* Requirement *
Below are lines of data; restate word for word those running from the line containing "ComesTo .enc x y s ((viewOf x y s).encodeSym" to the line containing "(encFinal sym n s) := by", inclusive, and no others.

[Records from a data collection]
··········
-- ==== Sys2Proof/Laws/ModelRuns.lean ====
section
/-! SUPPORT. Every piece of a command keeps the model well formed (R35, R36), and the pieces of the coder leave it
alone. -/

namespace Sys2Proof.Laws

open Sys2Proof.Machine

/-! ### The coder's pieces leave the model alone -/

/-- The piece leaves the model alone, completed or held. -/
def LeavesModel (m : Model) (r : Run) : Prop :=
  Meets r (fun t => t.model = m) (fun t _ _ => t.model = m) fun _ _ => True

theorem LeavesModel.andThen {m : Model} {r : Run} {rest : List Task} {f : State → Run} (h : LeavesModel m r)
    (hf : ∀ t, t.model = m → LeavesModel m (f t)) : LeavesModel m (r.andThen rest f) :=
  Meets.andThen h hf

theorem putBit_model (b : Bool) {m : Model} {s : State} (h : s.model = m) : LeavesModel m (putBit b s) := by
  rw [putBit_eq]
  split
  · exact h
  · unfold putDone
    split <;> exact h

theorem followBits_model (b : Bool) {m : Model} : ∀ (n : Nat) {s : State}, s.model = m →
    LeavesModel m (followBits b n s)
  | 0, _, h => h
  | n + 1, _, h => Meets.retryAs (putBit_model b h) fun t ht =>
      followBits_model b n (s := { t with coder := { t.coder with btf := n } }) ht

theorem bitPlusFollow_model (b : Bool) {m : Model} {s : State} (h : s.model = m) :
    LeavesModel m (bitPlusFollow b s) :=
  (putBit_model b h).andThen fun t ht => followBits_model (!b) t.coder.btf ht

theorem encShift_model (off : Nat) (s : State) : (encShift off s).model = s.model := rfl

theorem encRenorm_model {m : Model} : ∀ (n : Nat) {s : State}, s.model = m → LeavesModel m (encRenorm n s)
  | 0, _, h => h
  | n + 1, s, h => by
    unfold encRenorm
    split
    · exact (bitPlusFollow_model _ h).andThen fun t ht => encRenorm_model n ((encShift_model _ t).trans ht)
    · exact (bitPlusFollow_model _ h).andThen fun t ht => encRenorm_model n ((encShift_model _ t).trans ht)
    · exact Meets.guard (fun _ => trivial) fun _ => encRenorm_model n ((encShift_model _ _).trans h)
    · exact h

theorem encodeInterval_model (iv : Interval) {m : Model} {s : State} (h : s.model = m) :
    LeavesModel m (encodeInterval iv s) := by
  unfold encodeInterval
  generalize renormPasses = n
  exact Meets.guard (fun _ => trivial) fun _ => encRenorm_model n h

theorem packerClose_model {m : Model} {s : State} (h : s.model = m) : LeavesModel m (packerClose s) := by
  unfold packerClose
  split
  · split <;> exact h
  · exact h

theorem readCodeBit_model {m : Model} {s : State} (h : s.model = m) : LeavesModel m (readCodeBit s) := by
  rcases readCodeBit_cases s with ⟨t, ht, k⟩ | ⟨k, -⟩
  · rw [ht]
    show t.model = m
    rw [k.eq]
    exact h
  · rw [k]
    exact h

theorem readBits_model {m : Model} : ∀ (n : Nat) {s : State}, s.model = m → LeavesModel m (readBits n s)
  | 0, _, h => h
  | n + 1, _, h => (readCodeBit_model h).andThen fun _ ht => readBits_model n ht

theorem decRenorm_model {m : Model} : ∀ (n : Nat) {s : State}, s.model = m → LeavesModel m (decRenorm n s)
  | 0, _, h => h
  | n + 1, s, h => by
    unfold decRenorm
    split
    · exact h
    · exact (readCodeBit_model (s := { s with coder := s.coder.decShift s.coder.pass.offset }) h).andThen
        fun _ ht => decRenorm_model n ht

theorem closeStream_model {m : Model} {s : State} (h : s.model = m) : LeavesModel m (closeStream s) :=
  (bitPlusFollow_model _ (s := { s with coder := { s.coder with btf := s.coder.btf + 1 } }) h).andThen
    fun _ ht => (packerClose_model ht).andThen fun _ hu => hu

/-! ### The loops keep it well formed -/

/-- The piece keeps the model well formed, completed or held. -/
def KeepsModel (r : Run) : Prop :=
  Meets r (fun t => t.model.Wf) (fun t _ _ => t.model.Wf) fun _ _ => True

theorem KeepsModel.andThen {r : Run} {rest : List Task} {f : State → Run} (h : KeepsModel r)
    (hf : ∀ t : State, t.model.Wf → KeepsModel (f t)) : KeepsModel (r.andThen rest f) :=
  Meets.andThen h hf

theorem LeavesModel.keeps {m : Model} {r : Run} (h : LeavesModel m r) (hm : m.Wf) : KeepsModel r :=
  Meets.mono h (fun _ ht => by rw [ht]; exact hm) (fun _ _ _ ht => by rw [ht]; exact hm) fun _ _ h => h

theorem encodeSym_keeps (sym : Sym) {s : State} (h : s.model.Wf) : KeepsModel (encodeSym sym s) :=
  Meets.ofExcept (fun _ _ => trivial) fun r hr =>
    (encodeInterval_model r.1 (s := { s with model := r.2 }) rfl).keeps (codeSymbol_wf h hr)

theorem encFinal_keeps (sym : Sym) (n : Nat) {s : State} (h : s.model.Wf) : KeepsModel (encFinal sym n s) :=
  (encodeSym_keeps sym h).andThen fun _ ht => ht

theorem encLoop_keeps : ∀ (more : Nat) (sym : Sym) (n : Nat) {s : State}, s.model.Wf →
    KeepsModel (encLoop more sym n s)
  | 0, sym, n, _, h => encFinal_keeps sym n h
  | more + 1, sym, n, s, h => by
    unfold encLoop
    split
    · exact (encodeSym_keeps _ h).andThen fun _ ht => encLoop_keeps more sym (n + 1) ht
    · exact encFinal_keeps sym n h

theorem decNext_keeps {again : State → Run} (ha : ∀ t : State, t.model.Wf → KeepsModel (again t)) (sym : Sym) (n : Nat)
    {s : State} (h : s.model.Wf) : KeepsModel (decNext again sym n s) := by
  unfold decNext
  split
  · exact ha s h
  · exact h

theorem decodeSym_keeps {s t : State} {sym : Sym} (h : s.model.Wf) (ht : decodeSym s = .ok (sym, t)) :
    t.model.Wf := by
  obtain ⟨iv, m, -, hc, -, -, rfl⟩ := decodeSym_ok ht
  exact codeSymbol_wf h hc

theorem decLoop_keeps : ∀ (more n : Nat) {s : State}, s.model.Wf → KeepsModel (decLoop more n s)
  | 0, n, _, h => by
    unfold decLoop
    generalize renormPasses = p
    exact Meets.ofExcept (fun _ _ => trivial) fun r hr =>
      ((decRenorm_model p rfl).keeps (decodeSym_keeps h hr)).andThen fun _ ht =>
        decNext_keeps (again := .done) (fun _ hu => hu) r.1 n ht
  | more + 1, n, _, h => by
    unfold decLoop
    generalize renormPasses = p
    exact Meets.ofExcept (fun _ _ => trivial) fun r hr =>
      ((decRenorm_model p rfl).keeps (decodeSym_keeps h hr)).andThen fun _ ht =>
        decNext_keeps (fun _ hu => decLoop_keeps more (n + 1) hu) r.1 n ht

theorem decAgain_keeps (more n : Nat) {s : State} (h : s.model.Wf) : KeepsModel (decAgain more n s) := by
  cases more with
  | zero => exact h
  | succ more => exact decLoop_keeps more (n + 1) h

theorem runTask_keeps (x : Task) {s : State} (h : s.model.Wf) : KeepsModel (runTask x s) := by
  cases x with
  | putBit b => exact (putBit_model b rfl).keeps h
  | follow b => exact (followBits_model b _ rfl).keeps h
  | encShift off => exact h
  | encRenorm n => exact (encRenorm_model n rfl).keeps h
  | packerClose => exact (packerClose_model rfl).keeps h
  | markClosed => exact h
  | encLoop more sym n => exact encLoop_keeps more sym n h
  | encEnd n => exact h
  | readBits k => exact (readBits_model k rfl).keeps h
  | decRenorm n => exact (decRenorm_model n rfl).keeps h
  | decNext more sym n => exact decNext_keeps (fun _ ht => decAgain_keeps more n ht) sym n h

/-- The rest of a held command keeps the model well formed. -/
theorem runTasks_keeps : ∀ (ts : List Task) {s : State}, s.model.Wf → KeepsModel (runTasks ts s)
  | [], _, h => h
  | t :: ts, _, h => (runTask_keeps t h).andThen fun _ hu => runTasks_keeps ts hu

end Sys2Proof.Laws
end

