theorem packerClose_comes (h : Fit .enc x y s) :
    ComesTo .enc x y s (View.task .packerClose (viewOf x y s)) (packerClose s) := by
  have hl : (8 - (viewOf x y s).out.length % 8) % 8 = (8 - s.bitio.ocnt) % 8 := by
    have hx := h.bytes
    have h7 := (h.wf rfl).1
    show (8 - (x ++ s.outBits).length % 8) % 8 = _
    simp only [State.outBits, List.length_append, bytesBits_length, lowBits_length]
    omega
  rcases packerClose_cases (h.wf rfl) with ⟨t, ht, e⟩ | hr
  · rw [ht]
    refine ⟨e.apart, ?_⟩
    rw [e.view, View.task, hl]
    rfl
  · rw [hr]
    exact ⟨Apart.refl h, by simp [taskMode], tasks_one _ _⟩

theorem encodeInterval_comes (iv : Interval) (h : Fit .enc x y s) :
    ComesTo .enc x y s ((viewOf x y s).encodeInterval iv) (encodeInterval iv s) := by
  unfold encodeInterval View.encodeInterval
  rw [viewOf_coder]
  generalize renormPasses = n
  generalize s.coder.narrow iv = c
  cases iv.ok with
  | false =>
    simp only [Bool.not_false, guard_true]
    exact rfl
  | true =>
    simp only [Bool.not_true, guard_false, if_true]
    exact (encRenorm_comes n _ ((coder_apart c h).fit h)).of_apart (coder_apart c h)

theorem model_apart (m : Model) (h : Fit md x y s) : Apart md s { s with model := m } :=
  ⟨rfl, h.wf, fun _ => ⟨rfl, rfl, rfl⟩, fun _ => ⟨rfl, rfl, rfl⟩⟩

theorem encodeSym_comes (sym : Sym) (h : Fit .enc x y s) :
    ComesTo .enc x y s ((viewOf x y s).encodeSym sym) (encodeSym sym s) := by
  unfold encodeSym View.encodeSym
  have hm : (viewOf x y s).model = s.model := rfl
  rw [hm]
  cases s.model.codeSymbol sym with
  | error c => rfl
  | ok r =>
    have e := model_apart r.2 h
    exact (encodeInterval_comes r.1 (e.fit h)).of_apart e

theorem encFinal_comes (sym : Sym) (n : Nat) (h : Fit .enc x y s) :
    ComesTo .enc x y s (((viewOf x y s).encodeSym sym).map fun v => { v with res0 := natWord n })
      (encFinal sym n s) := by
  have k := (encodeSym_comes sym h).andThen (rest := [.encEnd n]) (f := fun s => .done (s.setRes0 (natWord n)))
    (by simp [taskMode]) fun t ha _ => by
      have e : Apart .enc t (t.setRes0 (natWord n)) := ⟨rfl, ha.wf, fun _ => ⟨rfl, rfl, rfl⟩, fun _ => ⟨rfl, rfl, rfl⟩⟩
      rw [tasks_one]
      exact (ComesTo.done (e.fit (ha.fit h))).of_apart e
  cases ho : (viewOf x y s).encodeSym sym <;> rw [ho] at k <;> simpa [View.tasks, View.task, encFinal] using k

theorem encLoop_comes : ∀ (more : Nat) (sym : Sym) (n : Nat) (s : State), Fit .enc x y s →
    ComesTo .enc x y s ((viewOf x y s).encLoop more sym n) (encLoop more sym n s)
  | 0, sym, n, _, h => encFinal_comes sym n h
  | more + 1, sym, n, s, h => by
    unfold encLoop View.encLoop
    have hm : (viewOf x y s).model = s.model := rfl
    rw [hm]
    split
    · have k := (encodeSym_comes .escape h).andThen (rest := [.encLoop more sym (n + 1)])
        (f := encLoop more sym (n + 1)) (by simp [taskMode]) fun t ha _ => by
          rw [tasks_one]
          exact encLoop_comes more sym (n + 1) t (ha.fit h)
      cases ho : (viewOf x y s).encodeSym .escape <;> rw [ho] at k <;> simpa [View.tasks, View.task] using k
    · exact encFinal_comes sym n h

/-! ### Decoder pieces -/

theorem Consumed.apart {c : Coder} {bits : List Bool} (h : Consumed s c bits t) : Apart .dec s t :=
  ⟨by conv_lhs => rw [h.eq]
      conv_rhs => rw [h.eq],
    fun hm => (by cases hm), fun hm => (by cases hm), fun _ => ⟨by rw [h.eq], h.oacc, h.ocnt⟩⟩
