-- ==== Sys2Proof/Machine/HostProgram.lean ====
section
/-! DEFINITION. The notation of host programs (30_encoding.md section 6): basic lines (R73), the pseudo-instructions
(R74, R75), a host that runs a program beside the block by making its accesses one after another, and the encoding of
the run's writes (R76). The block sees only the accesses. -/

namespace Sys2Proof.Machine

/-- A `<value>` of R73: a word, or the word a name is bound to. -/
inductive HostVal where
  | word (w : Word)
  | name (n : String)
  deriving DecidableEq, Repr

/-- A bit field of a register, shifted down to bit 0 (R73). -/
structure HostField where
  reg : Reg
  lo : Nat
  width : Nat
  deriving DecidableEq, Repr

/-- A primitive line of R73, with `DRAIN` (R75) as the loop it stands for. -/
inductive HostLine where
  | wr (r : Reg) (v : HostVal)
  | rd (r : Reg) (bind : Option String)
  | rdField (f : HostField) (bind : String)
  | poll (f : HostField) (v : HostVal)
  | drain (bind : String)
  | label (l : String)
  | jump (l : String)
  | bz (n l : String)
  | bnz (n l : String)
  | stop
  deriving DecidableEq, Repr

/-- The fields of STATUS and ERRCODE by their names (R21, R22). -/
def fieldNamed : Reg → String → Option HostField
  | .status, "MODE" => some ⟨.status, 0, 2⟩
  | .status, "BUSY" => some ⟨.status, 2, 1⟩
  | .status, "ERR" => some ⟨.status, 3, 1⟩
  | .status, "EOS" => some ⟨.status, 4, 1⟩
  | .status, "CLOSED" => some ⟨.status, 5, 1⟩
  | .status, "EOFDONE" => some ⟨.status, 6, 1⟩
  | .status, "INEND" => some ⟨.status, 7, 1⟩
  | .status, "HOLD_IN" => some ⟨.status, 8, 1⟩
  | .status, "HOLD_OUT" => some ⟨.status, 9, 1⟩
  | .status, "CTX" => some ⟨.status, 10, 1⟩
  | .errcode, "CODE" => some ⟨.errcode, 0, 4⟩
  | .errcode, "OP" => some ⟨.errcode, 8, 8⟩
  | .errcode, "HOSTSRC" => some ⟨.errcode, 16, 1⟩
  | _, _ => none

/-- STATUS.BUSY (R21). -/
def busyField : HostField := ⟨.status, 2, 1⟩

/-- A decimal number, a negative one as its two's-complement word (R73). -/
def intVal (n : Int) : HostVal := .word (BitVec.ofInt 32 n)

/-- The symbol constant `EOF` (R73). -/
def eofVal : HostVal := .word 0xFFFFFFFF

/-- The symbol constant `ESC` (R73). -/
def escVal : HostVal := .word 0xFFFFFFFE

/-- `WR <reg>, <value>` of a word. -/
def wrLine (r : Reg) (w : Word) : HostLine := .wr r (.word w)

/-- The CMD write of a command (R74). -/
def cmdLine (i : Instr) : HostLine := wrLine .cmd (encode i)

/-- The write of an operand register, none for an operand that is omitted: the register keeps its value (R74). -/
def argLine (r : Reg) : Option HostVal → List HostLine
  | some v => [.wr r v]
  | none => []

/-- A command mnemonic with its operands, as the writes it expands to (R74): ARG0, ARG1, ARG2 in order, only those
the command reads, then CMD. -/
def expandCmd (i : Instr) (x y z : Option HostVal) : List HostLine :=
  match i with
  | .nop | .softReset | .encStart | .encClose | .decStart | .decSymbol | .ppmTotal => [cmdLine i]
  | .encInterval | .decRemove => argLine .arg0 x ++ argLine .arg1 y ++ argLine .arg2 z ++ [cmdLine i]
  | .decCount => argLine .arg2 z ++ [cmdLine i]
  | .encSymbol | .ppmPoint | .ppmInterval | .ppmEscaped | .ppmExclude | .ppmIncrement =>
    argLine .arg0 x ++ [cmdLine i]

/-- `SETORDER n` (R75). -/
def setOrder (n : HostVal) : List HostLine := [.wr .config n]

/-- `PUSH b` (R75). -/
def pushByte (b : HostVal) : List HostLine := [.wr .inData b]

/-- `PUSHS 0xHH…` (R75): one `PUSH` per byte, left to right. -/
def pushBytes (bs : List Byte) : List HostLine := bs.flatMap fun b => pushByte (.word (b.setWidth 32))

/-- `INEND` (R75). -/
def inEnd : List HostLine := [wrLine .inCtrl 1]

/-- `POP -> x` (R75). -/
def popByte (x : String) : List HostLine := [.rd .outData (some x)]

/-- `WAIT` (R75). -/
def waitReady : List HostLine := [.poll busyField (.word 0)]

/-- `RES -> r0, r1, r2` (R75). -/
def readResults (x y z : String) : List HostLine :=
  [.rd .res0 (some x), .rd .res1 (some y), .rd .res2 (some z)]

/-! ### A host that runs a program -/

/-- What a host does with the value its last read returned. -/
inductive HostWait where
  | nothing
  | bind (n : String)
  | bindField (f : HostField) (n : String)
  | poll (f : HostField) (v : HostVal)
  | drain (n : String) (got : List Word)
  deriving DecidableEq, Repr

/-- A host in the middle of a program: the line it is at, its bound names (latest first) and what it waits for. -/
structure HostRun where
  pc : Nat
  env : List (String × List Word)
  wait : HostWait
  ended : Bool
  deriving DecidableEq, Repr

/-- A host before the first line of its program. -/
def HostRun.start : HostRun := { pc := 0, env := [], wait := .nothing, ended := false }

/-- The words a name is bound to. -/
def HostRun.words (h : HostRun) (n : String) : List Word :=
  match h.env.find? fun e => e.1 == n with
  | some e => e.2
  | none => []

/-- The value of a `<value>`. R73 does not say what a name stands for that no read has bound, or that DRAIN has bound
to a sequence: here it is 0 for the first, and the sequence's first byte, or 0, for the second (DESIGN CHOICE, log
entries 2 and 25). -/
def HostRun.value (h : HostRun) : HostVal → Word
  | .word w => w
  | .name n => (h.words n).headD 0

/-- The value of a field of a word. -/
def HostField.of (f : HostField) (w : Word) : Word := (w >>> f.lo) &&& natWord (2 ^ f.width - 1)

/-- The line after a label; the end of the program when there is no such label. -/
def lineOf (prog : List HostLine) (l : String) : Nat := prog.findIdx (fun x => x == .label l)

/-- The host takes in the value of its last read. A poll that has not succeeded and a drain that has not ended go
back to the line before. -/
def HostRun.takeIn (h : HostRun) (v : Word) : HostRun :=
  match h.wait with
  | .nothing => h
  | .bind n => { h with env := (n, [v]) :: h.env, wait := .nothing }
  | .bindField f n => { h with env := (n, [f.of v]) :: h.env, wait := .nothing }
  | .poll f x =>
    if f.of v = h.value x then { h with wait := .nothing } else { h with wait := .nothing, pc := h.pc - 1 }
  | .drain n got =>
    if v.getLsbD 8 then { h with wait := .drain n (got ++ [v &&& 0xFF]), pc := h.pc - 1 }
    else { h with env := (n, got) :: h.env, wait := .nothing }

/-- The host at its next line: the line's access, if it makes one, and the host after it. R73 lets a POLL make "zero or
more reads"; this host always makes the first one, since it knows no field without reading it (DESIGN CHOICE, log
entry 25). -/
def HostRun.next (prog : List HostLine) (h : HostRun) : HostRun × Option HostAct :=
  let h' := { h with pc := h.pc + 1 }
  match prog[h.pc]? with
  | none => ({ h with ended := true }, none)
  | some .stop => ({ h with ended := true }, none)
  | some (.wr r v) => (h', some (.write (offsetOf r) 4 (h.value v)))
  | some (.rd r none) => (h', some (.read (offsetOf r) 4))
  | some (.rd r (some n)) => ({ h' with wait := .bind n }, some (.read (offsetOf r) 4))
  | some (.rdField f n) => ({ h' with wait := .bindField f n }, some (.read (offsetOf f.reg) 4))
  | some (.poll f v) => ({ h' with wait := .poll f v }, some (.read (offsetOf f.reg) 4))
  | some (.drain n) =>
    match h.wait with
    | .drain _ _ => (h', some (.read (offsetOf .outData) 4))
    | _ => ({ h' with wait := .drain n [] }, some (.read (offsetOf .outData) 4))
  | some (.label _) => (h', none)
  | some (.jump l) => ({ h with pc := lineOf prog l }, none)
  | some (.bz n l) => (if h.value (.name n) = 0 then { h with pc := lineOf prog l } else h', none)
  | some (.bnz n l) => (if h.value (.name n) = 0 then h' else { h with pc := lineOf prog l }, none)

/-! ### The host and the block together -/

/-- A host in the middle of a program, the block, and the writes the host has made, as R76 lists them. -/
structure HostSys where
  host : HostRun
  block : State
  writes : List (Nat × Word)
  deriving DecidableEq, Repr

/-- A program about to run on a block. -/
def HostSys.start (s : State) : HostSys := { host := HostRun.start, block := s, writes := [] }

/-- The (offset, word) pair of a write (R76). -/
def HostAct.writePair : HostAct → List (Nat × Word)
  | .write offset _ w => [(offset, w)]
  | .read _ _ => []
  | .hardReset => []

/-- The block's step, the host staying where it is. -/
def HostSys.blockStep (x : HostSys) : Host.Outcome HostSys Fault Refusal :=
  match step x.block with
  | .next t => .next { x with block := t }
  | .fault f => .fault f
  | .refused r => .refused r

/-- It is the host's turn: its last access has been made, its program has not ended, and no held command goes on
before its next access, unless the host is `early` (R151; log entry 3). -/
def HostSys.hostMoves (early : Bool) (x : HostSys) : Bool :=
  x.block.hostq.isEmpty && !x.host.ended && (early || !x.block.canResume)

/-- One step of the two agents. In its turn the host takes in what its last read returned and moves to its next line:
an access is made at once, and a label or a branch is the host's own, at which the block does nothing (R73). -/
def HostSys.advance (prog : List HostLine) (early : Bool) (x : HostSys) : Host.Outcome HostSys Fault Refusal :=
  if x.hostMoves early then
    match (x.host.takeIn x.block.rdata).next prog with
    | (h, none) => .next { x with host := h }
    | (h, some act) =>
      HostSys.blockStep { host := h, block := { x.block with hostq := [⟨act, early⟩] },
                          writes := x.writes ++ HostAct.writePair act }
  else x.blockStep

/-- A run of a program: one step for each entry of the schedule, which says where the host is early. It stays where it
is once a step stops. -/
def HostSys.run (prog : List HostLine) : List Bool → HostSys → HostSys
  | [], x => x
  | early :: rest, x =>
    match x.advance prog early with
    | .next y => HostSys.run prog rest y
    | _ => x

/-- The encoding of a host program: the (offset, word) pairs of the writes its run makes, in order, with the values of
its names and once for every time a line is reached (R76). -/
def encodeWrites (prog : List HostLine) (schedule : List Bool) (s : State) : List (Nat × Word) :=
  (HostSys.run prog schedule (HostSys.start s)).writes

end Sys2Proof.Machine
end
··········
* Written answer *
    ComesTo .enc x y s ((viewOf x y s).encodeSym sym) (encodeSym sym s) := by
  unfold encodeSym View.encodeSym
  have hm : (viewOf x y s).model = s.model := rfl
  rw [hm]
  cases s.model.codeSymbol sym with
  | error c => rfl
  | ok r =>
    have e := model_apart r.2 h
    exact (encodeInterval_comes r.1 (e.fit h)).of_apart e

theorem encFinal_comes (sym : Sym) (n : Nat) (h : Fit .enc x y s) :
    ComesTo .enc x y s (((viewOf x y s).encodeSym sym).map fun v => { v with res0 := natWord n })
      (encFinal sym n s) := by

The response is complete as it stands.